Start of Block

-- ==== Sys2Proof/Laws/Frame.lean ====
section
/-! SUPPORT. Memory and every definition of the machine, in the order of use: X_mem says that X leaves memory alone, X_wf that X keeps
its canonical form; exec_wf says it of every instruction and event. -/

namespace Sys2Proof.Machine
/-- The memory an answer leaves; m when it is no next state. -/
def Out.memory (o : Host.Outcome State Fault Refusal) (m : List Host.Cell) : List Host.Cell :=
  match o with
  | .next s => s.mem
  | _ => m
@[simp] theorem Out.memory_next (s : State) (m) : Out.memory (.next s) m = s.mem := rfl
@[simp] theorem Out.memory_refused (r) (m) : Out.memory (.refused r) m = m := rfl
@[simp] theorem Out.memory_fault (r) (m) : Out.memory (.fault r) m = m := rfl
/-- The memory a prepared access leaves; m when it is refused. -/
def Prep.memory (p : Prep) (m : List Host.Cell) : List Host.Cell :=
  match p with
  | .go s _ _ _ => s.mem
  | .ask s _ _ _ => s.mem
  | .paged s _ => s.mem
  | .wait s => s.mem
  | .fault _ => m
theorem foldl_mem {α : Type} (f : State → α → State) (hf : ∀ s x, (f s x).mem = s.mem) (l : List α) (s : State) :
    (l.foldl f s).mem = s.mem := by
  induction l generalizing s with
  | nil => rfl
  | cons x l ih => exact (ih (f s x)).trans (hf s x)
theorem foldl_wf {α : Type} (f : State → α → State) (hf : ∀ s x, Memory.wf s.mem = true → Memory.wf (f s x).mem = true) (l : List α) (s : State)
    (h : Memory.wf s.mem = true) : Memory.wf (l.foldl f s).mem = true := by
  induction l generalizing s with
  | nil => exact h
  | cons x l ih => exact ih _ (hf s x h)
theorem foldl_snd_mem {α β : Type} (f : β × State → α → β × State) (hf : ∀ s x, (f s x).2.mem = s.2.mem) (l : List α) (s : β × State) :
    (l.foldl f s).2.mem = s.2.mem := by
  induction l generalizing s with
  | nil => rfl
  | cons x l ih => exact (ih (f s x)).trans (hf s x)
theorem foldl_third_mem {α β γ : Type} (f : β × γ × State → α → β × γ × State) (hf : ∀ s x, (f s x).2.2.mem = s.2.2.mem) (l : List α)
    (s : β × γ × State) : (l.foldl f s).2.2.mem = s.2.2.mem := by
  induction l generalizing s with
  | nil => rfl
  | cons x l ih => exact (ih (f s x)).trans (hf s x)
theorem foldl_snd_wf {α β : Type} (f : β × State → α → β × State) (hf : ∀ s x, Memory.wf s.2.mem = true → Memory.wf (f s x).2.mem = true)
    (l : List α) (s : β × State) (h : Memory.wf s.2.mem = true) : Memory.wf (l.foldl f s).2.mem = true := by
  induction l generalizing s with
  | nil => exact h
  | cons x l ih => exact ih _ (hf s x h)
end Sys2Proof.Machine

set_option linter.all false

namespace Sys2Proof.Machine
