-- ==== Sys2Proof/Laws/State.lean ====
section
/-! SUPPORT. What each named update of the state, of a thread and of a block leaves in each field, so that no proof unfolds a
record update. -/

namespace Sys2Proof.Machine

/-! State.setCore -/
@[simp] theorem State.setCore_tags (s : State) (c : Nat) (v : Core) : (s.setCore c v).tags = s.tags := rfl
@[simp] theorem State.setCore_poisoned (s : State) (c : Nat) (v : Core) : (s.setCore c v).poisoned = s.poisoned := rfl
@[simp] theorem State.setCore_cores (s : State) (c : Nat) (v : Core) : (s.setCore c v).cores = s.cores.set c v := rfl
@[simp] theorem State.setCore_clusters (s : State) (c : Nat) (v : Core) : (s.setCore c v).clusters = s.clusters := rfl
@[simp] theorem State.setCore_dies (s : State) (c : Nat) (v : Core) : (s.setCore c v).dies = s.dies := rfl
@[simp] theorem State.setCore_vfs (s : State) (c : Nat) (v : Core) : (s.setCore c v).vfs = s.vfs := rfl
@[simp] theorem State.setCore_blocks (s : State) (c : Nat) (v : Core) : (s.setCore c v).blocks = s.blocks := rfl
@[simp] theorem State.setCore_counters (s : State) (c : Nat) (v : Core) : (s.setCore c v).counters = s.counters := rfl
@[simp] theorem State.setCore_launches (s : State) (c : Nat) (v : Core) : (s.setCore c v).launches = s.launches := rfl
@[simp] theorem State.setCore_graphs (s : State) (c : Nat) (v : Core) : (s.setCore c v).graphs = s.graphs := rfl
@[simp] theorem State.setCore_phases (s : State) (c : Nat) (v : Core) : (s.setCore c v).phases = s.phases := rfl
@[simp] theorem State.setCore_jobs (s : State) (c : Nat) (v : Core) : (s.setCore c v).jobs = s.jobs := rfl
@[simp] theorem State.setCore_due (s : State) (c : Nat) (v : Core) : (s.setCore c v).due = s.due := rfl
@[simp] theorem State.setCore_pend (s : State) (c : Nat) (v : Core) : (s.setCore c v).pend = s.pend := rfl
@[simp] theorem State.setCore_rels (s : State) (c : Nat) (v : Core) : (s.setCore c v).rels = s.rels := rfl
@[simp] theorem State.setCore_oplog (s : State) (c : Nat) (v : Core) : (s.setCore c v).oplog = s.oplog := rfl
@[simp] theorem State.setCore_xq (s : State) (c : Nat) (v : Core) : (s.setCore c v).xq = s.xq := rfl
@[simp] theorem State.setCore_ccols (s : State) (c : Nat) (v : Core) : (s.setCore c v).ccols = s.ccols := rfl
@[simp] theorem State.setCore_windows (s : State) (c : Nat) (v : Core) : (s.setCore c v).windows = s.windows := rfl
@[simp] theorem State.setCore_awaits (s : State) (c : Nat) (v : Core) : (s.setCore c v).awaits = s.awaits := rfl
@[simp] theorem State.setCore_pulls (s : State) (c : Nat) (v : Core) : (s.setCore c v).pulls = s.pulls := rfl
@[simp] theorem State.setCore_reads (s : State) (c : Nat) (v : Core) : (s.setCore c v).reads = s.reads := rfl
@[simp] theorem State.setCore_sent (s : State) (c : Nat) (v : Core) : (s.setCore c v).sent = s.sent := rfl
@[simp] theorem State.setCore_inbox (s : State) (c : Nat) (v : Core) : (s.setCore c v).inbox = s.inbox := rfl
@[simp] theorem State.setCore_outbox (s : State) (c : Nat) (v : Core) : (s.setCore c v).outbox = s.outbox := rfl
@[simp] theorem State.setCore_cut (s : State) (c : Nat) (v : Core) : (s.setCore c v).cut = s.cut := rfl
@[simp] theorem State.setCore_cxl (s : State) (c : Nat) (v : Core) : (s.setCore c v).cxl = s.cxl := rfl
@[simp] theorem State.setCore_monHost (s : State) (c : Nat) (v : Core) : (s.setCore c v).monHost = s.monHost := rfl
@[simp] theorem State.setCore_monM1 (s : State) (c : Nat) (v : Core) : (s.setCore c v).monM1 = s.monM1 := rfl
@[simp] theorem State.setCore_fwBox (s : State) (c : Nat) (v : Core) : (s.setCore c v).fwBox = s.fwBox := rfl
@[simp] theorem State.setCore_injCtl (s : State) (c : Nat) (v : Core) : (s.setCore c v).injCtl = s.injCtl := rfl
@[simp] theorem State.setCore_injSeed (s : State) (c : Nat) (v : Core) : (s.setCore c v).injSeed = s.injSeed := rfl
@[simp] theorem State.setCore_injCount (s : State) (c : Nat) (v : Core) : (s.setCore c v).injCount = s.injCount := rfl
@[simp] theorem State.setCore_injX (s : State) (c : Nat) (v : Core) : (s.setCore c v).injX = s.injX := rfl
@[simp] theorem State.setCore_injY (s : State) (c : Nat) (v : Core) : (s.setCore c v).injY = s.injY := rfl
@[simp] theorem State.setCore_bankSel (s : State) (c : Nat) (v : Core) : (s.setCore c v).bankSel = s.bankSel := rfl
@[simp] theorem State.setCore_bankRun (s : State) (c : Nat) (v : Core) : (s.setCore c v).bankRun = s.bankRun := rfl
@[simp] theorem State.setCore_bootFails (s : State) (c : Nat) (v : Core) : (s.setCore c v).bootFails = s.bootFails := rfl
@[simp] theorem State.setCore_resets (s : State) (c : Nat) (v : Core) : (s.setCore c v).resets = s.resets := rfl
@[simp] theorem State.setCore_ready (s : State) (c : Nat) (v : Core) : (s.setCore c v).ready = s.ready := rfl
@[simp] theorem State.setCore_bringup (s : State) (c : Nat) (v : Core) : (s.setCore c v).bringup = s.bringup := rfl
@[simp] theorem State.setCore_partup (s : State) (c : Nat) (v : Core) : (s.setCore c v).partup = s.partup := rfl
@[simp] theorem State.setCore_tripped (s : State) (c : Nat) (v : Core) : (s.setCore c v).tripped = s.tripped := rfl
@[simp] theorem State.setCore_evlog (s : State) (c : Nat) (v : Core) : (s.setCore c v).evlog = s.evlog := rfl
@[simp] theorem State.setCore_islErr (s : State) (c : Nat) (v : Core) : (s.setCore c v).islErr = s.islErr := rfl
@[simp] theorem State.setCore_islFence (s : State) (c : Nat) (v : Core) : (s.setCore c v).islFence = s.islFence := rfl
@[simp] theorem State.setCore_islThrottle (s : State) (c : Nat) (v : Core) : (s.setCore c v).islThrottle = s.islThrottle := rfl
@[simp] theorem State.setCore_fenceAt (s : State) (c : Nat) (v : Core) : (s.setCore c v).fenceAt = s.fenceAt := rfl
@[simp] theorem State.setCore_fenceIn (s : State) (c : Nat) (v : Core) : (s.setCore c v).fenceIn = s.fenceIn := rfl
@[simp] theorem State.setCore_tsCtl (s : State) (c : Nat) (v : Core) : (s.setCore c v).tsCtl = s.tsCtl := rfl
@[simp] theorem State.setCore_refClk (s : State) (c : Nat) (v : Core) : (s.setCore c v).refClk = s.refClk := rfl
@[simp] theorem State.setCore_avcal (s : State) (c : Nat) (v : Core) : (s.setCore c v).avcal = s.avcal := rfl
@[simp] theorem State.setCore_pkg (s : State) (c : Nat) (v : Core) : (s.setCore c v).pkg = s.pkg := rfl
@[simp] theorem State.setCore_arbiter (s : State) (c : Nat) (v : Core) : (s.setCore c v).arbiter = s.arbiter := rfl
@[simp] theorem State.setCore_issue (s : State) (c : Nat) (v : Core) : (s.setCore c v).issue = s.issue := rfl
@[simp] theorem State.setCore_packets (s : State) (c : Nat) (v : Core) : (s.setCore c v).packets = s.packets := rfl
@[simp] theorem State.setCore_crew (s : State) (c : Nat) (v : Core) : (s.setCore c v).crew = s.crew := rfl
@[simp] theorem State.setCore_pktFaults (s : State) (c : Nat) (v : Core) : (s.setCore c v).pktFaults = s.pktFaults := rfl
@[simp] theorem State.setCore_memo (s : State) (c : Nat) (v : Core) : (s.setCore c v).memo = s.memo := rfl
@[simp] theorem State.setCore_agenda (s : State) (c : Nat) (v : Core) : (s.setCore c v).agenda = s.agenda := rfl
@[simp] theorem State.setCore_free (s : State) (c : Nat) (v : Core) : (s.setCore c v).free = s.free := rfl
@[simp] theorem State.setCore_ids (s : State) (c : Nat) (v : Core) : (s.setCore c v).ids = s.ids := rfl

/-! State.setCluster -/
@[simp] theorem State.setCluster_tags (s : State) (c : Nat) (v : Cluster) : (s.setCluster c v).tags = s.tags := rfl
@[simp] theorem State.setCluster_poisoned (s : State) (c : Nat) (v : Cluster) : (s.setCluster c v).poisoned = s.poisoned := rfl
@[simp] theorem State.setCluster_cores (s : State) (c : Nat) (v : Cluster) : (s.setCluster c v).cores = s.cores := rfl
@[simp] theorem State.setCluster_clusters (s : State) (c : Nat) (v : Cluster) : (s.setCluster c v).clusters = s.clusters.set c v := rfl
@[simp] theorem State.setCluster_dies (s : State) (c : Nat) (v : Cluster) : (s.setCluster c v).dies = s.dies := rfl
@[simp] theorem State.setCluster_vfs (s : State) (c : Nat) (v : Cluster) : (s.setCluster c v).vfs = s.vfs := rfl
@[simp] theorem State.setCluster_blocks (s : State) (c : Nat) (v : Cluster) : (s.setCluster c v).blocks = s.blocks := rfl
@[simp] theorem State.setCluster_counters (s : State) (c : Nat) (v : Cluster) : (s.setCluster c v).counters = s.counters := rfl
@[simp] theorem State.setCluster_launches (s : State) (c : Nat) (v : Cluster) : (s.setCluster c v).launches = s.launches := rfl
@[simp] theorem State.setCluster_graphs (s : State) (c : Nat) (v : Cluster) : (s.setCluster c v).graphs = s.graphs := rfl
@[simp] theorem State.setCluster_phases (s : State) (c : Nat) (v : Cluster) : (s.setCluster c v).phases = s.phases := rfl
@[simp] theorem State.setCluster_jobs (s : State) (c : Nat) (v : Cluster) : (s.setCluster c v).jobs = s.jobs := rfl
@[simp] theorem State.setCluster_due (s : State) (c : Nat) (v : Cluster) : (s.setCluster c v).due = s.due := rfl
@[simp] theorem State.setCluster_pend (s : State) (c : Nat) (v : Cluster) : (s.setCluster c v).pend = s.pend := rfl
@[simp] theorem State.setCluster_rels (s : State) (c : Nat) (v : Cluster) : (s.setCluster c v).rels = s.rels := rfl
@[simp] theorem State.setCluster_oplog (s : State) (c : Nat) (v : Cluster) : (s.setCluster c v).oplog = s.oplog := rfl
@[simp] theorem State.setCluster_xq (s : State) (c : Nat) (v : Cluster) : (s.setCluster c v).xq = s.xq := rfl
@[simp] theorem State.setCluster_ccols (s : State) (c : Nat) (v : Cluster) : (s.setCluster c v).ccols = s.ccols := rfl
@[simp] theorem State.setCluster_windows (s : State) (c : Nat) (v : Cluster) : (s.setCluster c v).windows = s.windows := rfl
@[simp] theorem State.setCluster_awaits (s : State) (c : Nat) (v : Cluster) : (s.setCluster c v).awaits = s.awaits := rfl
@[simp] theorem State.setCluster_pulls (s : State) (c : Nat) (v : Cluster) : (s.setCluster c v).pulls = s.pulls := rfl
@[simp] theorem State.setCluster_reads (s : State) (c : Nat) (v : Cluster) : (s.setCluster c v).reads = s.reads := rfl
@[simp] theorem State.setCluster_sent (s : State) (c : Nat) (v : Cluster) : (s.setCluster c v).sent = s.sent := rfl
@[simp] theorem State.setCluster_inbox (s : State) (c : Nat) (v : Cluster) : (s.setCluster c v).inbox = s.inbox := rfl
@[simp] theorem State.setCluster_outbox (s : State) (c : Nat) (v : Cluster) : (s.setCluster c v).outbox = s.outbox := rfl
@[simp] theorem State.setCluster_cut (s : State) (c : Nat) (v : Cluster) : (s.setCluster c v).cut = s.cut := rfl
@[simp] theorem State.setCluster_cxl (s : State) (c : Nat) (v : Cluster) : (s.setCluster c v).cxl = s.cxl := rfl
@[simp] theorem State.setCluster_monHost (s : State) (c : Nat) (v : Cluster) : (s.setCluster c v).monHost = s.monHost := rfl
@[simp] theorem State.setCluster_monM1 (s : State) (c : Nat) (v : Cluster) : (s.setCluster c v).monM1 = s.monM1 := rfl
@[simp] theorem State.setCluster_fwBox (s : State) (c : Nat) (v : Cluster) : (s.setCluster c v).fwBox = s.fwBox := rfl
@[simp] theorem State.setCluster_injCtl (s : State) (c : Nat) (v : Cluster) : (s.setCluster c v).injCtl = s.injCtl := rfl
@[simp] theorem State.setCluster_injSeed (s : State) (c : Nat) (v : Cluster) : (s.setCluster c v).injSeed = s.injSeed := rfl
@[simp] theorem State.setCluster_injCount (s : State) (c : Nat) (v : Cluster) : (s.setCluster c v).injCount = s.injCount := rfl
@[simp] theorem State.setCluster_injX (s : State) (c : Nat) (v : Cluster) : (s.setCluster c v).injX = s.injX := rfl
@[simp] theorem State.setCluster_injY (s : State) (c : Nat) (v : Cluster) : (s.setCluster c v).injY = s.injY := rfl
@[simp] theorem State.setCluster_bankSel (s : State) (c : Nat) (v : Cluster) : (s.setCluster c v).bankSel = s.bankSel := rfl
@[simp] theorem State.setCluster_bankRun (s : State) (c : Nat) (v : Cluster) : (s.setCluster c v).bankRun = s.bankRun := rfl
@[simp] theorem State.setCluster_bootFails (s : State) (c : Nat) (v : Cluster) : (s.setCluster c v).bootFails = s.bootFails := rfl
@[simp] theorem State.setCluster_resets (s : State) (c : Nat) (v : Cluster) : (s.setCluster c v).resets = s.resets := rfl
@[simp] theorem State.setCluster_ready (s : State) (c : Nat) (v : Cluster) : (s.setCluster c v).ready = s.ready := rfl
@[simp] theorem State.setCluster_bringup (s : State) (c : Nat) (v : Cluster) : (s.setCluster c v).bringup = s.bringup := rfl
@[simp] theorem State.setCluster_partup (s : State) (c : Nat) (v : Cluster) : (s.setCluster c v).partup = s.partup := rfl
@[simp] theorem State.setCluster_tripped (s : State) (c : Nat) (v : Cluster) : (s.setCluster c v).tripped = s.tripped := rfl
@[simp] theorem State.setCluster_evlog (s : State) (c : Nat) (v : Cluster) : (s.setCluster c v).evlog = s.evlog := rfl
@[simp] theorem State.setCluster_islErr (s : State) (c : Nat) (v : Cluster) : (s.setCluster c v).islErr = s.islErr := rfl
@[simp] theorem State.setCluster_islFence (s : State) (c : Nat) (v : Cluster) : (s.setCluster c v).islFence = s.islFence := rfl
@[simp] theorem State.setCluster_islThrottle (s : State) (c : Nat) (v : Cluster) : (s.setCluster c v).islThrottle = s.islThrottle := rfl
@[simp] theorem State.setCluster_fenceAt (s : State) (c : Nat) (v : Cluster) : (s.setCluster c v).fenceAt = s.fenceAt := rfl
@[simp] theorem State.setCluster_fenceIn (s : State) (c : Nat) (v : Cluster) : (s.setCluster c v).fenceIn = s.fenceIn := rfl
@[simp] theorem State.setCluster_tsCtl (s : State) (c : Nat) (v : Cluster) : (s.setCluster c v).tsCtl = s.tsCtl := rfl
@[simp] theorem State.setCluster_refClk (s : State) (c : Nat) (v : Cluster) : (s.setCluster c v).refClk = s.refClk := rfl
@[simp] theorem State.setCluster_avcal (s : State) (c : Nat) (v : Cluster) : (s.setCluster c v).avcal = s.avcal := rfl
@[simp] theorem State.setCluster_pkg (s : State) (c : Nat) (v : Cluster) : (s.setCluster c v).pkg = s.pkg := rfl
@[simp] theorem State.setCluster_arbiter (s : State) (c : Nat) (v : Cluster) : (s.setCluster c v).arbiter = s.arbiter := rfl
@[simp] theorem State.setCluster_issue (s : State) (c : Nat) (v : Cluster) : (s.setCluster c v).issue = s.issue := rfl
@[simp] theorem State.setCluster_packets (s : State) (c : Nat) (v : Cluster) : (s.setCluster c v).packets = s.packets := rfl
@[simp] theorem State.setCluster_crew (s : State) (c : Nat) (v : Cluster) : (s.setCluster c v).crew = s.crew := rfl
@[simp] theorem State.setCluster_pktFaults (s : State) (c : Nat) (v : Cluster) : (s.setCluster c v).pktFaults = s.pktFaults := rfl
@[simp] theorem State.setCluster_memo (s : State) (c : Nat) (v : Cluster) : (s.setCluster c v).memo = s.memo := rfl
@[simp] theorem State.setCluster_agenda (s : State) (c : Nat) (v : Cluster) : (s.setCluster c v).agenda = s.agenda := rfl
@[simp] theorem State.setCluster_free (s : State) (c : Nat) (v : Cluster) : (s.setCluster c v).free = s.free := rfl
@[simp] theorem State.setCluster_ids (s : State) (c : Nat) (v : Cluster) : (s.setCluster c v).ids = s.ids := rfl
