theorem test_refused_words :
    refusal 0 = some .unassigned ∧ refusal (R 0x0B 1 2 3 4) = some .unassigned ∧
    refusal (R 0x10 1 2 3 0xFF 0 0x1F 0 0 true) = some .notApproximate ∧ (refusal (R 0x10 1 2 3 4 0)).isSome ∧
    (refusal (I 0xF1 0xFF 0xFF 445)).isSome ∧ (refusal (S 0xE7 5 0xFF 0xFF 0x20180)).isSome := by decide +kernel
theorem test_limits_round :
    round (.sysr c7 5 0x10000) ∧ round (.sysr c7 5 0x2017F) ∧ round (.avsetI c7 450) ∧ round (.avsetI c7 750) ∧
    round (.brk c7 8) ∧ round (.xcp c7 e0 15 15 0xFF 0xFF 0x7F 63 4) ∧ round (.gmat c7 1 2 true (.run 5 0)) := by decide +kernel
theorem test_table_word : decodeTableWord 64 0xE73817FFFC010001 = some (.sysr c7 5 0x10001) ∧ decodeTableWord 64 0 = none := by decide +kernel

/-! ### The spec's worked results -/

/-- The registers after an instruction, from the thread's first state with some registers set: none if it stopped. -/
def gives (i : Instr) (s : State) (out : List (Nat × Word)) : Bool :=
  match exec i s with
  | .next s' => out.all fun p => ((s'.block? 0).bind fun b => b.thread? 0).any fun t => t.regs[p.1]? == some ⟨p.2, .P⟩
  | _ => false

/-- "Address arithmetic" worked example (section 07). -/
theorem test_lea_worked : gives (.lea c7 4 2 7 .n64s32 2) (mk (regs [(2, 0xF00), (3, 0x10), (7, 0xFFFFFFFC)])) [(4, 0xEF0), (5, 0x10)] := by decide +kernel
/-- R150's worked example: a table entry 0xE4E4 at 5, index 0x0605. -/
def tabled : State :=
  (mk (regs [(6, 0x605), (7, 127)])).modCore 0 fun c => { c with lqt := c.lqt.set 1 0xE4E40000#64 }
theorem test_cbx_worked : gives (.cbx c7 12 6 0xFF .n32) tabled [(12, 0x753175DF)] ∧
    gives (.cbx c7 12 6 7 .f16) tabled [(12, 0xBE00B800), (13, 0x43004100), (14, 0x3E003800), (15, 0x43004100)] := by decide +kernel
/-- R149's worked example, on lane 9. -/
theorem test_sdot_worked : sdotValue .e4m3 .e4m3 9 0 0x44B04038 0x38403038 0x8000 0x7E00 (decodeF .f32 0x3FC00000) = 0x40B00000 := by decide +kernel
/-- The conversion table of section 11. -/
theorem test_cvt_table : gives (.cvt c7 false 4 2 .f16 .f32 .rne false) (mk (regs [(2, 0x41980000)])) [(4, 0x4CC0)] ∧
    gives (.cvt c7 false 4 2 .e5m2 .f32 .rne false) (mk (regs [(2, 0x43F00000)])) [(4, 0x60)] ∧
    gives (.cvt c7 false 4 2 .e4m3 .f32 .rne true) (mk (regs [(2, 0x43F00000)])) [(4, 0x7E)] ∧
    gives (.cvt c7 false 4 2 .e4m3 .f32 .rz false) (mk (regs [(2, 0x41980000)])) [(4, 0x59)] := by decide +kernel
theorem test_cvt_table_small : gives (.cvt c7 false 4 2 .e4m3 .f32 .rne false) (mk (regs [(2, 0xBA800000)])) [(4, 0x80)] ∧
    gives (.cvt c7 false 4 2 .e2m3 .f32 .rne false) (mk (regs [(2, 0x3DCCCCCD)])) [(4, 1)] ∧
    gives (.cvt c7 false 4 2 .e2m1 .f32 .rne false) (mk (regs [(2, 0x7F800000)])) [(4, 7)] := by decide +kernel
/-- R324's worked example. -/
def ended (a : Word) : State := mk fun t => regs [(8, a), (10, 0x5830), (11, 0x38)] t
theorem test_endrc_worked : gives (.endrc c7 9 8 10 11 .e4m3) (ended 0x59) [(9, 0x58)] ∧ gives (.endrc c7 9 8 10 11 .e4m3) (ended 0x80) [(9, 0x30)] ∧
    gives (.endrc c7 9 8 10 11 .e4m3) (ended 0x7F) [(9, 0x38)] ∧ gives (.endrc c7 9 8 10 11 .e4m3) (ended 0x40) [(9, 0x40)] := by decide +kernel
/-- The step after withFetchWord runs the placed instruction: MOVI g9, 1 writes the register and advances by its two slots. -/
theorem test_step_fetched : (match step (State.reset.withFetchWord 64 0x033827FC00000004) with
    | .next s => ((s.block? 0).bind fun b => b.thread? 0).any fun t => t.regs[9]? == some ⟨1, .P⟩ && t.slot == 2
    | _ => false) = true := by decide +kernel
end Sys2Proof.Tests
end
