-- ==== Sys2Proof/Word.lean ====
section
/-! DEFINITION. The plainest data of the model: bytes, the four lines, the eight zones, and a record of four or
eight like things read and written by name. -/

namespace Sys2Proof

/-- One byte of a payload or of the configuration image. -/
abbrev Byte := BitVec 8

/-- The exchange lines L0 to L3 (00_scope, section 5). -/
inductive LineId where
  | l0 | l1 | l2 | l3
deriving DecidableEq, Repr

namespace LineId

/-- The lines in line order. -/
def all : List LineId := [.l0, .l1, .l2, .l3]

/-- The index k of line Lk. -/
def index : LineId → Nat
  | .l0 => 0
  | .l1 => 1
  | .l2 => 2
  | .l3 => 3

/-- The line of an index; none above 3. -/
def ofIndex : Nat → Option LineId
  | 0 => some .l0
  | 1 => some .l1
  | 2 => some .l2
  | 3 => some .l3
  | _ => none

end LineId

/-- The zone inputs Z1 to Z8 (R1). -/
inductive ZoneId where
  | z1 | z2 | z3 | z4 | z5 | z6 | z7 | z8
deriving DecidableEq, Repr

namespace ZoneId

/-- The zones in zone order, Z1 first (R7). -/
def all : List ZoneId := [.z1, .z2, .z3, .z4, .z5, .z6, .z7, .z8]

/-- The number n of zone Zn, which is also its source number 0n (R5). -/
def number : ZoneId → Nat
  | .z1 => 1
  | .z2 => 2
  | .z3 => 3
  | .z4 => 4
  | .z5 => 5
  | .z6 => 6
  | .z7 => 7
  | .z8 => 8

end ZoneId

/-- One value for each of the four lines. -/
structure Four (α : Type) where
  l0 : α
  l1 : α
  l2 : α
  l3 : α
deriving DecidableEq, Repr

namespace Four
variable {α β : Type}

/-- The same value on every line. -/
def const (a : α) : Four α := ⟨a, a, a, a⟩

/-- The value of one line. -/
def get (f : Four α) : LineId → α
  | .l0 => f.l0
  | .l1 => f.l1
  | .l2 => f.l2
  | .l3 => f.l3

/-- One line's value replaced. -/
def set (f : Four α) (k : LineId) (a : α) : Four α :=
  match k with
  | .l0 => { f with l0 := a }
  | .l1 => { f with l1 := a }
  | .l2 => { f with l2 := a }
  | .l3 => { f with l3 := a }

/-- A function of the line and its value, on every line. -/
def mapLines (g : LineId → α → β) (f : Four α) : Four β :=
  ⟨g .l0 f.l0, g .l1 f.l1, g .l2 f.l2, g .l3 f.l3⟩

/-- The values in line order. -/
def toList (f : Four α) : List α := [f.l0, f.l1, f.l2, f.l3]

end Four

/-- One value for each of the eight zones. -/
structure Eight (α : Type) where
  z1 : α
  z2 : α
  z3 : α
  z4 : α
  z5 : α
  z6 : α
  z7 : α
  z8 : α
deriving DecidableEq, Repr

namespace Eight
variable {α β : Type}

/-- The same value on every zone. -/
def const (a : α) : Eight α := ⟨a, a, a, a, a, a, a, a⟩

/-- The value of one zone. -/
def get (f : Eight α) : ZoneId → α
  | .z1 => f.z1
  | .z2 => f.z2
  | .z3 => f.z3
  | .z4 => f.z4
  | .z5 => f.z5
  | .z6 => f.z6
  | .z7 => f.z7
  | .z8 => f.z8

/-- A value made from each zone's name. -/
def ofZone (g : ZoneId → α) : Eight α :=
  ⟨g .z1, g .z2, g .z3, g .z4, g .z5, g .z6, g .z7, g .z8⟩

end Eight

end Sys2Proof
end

End of Block

Goal of the exercise -> Beginning with the line that holds "with l3 := a" and ending with the last line of the listing, output every line exactly. Leave out everything else.

Answer space ->
  | .l3 => { f with l3 := a }

/-- A function of the line and its value, on every line. -/
def mapLines (g : LineId → α → β) (f : Four α) : Four β :=
  ⟨g .l0 f.l0, g .l1 f.l1, g .l2 f.l2, g .l3 f.l3⟩

/-- The values in line order. -/
def toList (f : Four α) : List α := [f.l0, f.l1, f.l2, f.l3]

end Four

/-- One value for each of the eight zones. -/
structure Eight (α : Type) where
  z1 : α
  z2 : α
  z3 : α
  z4 : α
  z5 : α
  z6 : α
  z7 : α
  z8 : α
deriving DecidableEq, Repr

namespace Eight
variable {α β : Type}

/-- The same value on every zone. -/
def const (a : α) : Eight α := ⟨a, a, a, a, a, a, a, a⟩

/-- The value of one zone. -/
def get (f : Eight α) : ZoneId → α
  | .z1 => f.z1
  | .z2 => f.z2
  | .z3 => f.z3
  | .z4 => f.z4
  | .z5 => f.z5
  | .z6 => f.z6
  | .z7 => f.z7
  | .z8 => f.z8

/-- A value made from each zone's name. -/
def ofZone (g : ZoneId → α) : Eight α :=
  ⟨g .z1, g .z2, g .z3, g .z4, g .z5, g .z6, g .z7, g .z8⟩

end Eight

end Sys2Proof
end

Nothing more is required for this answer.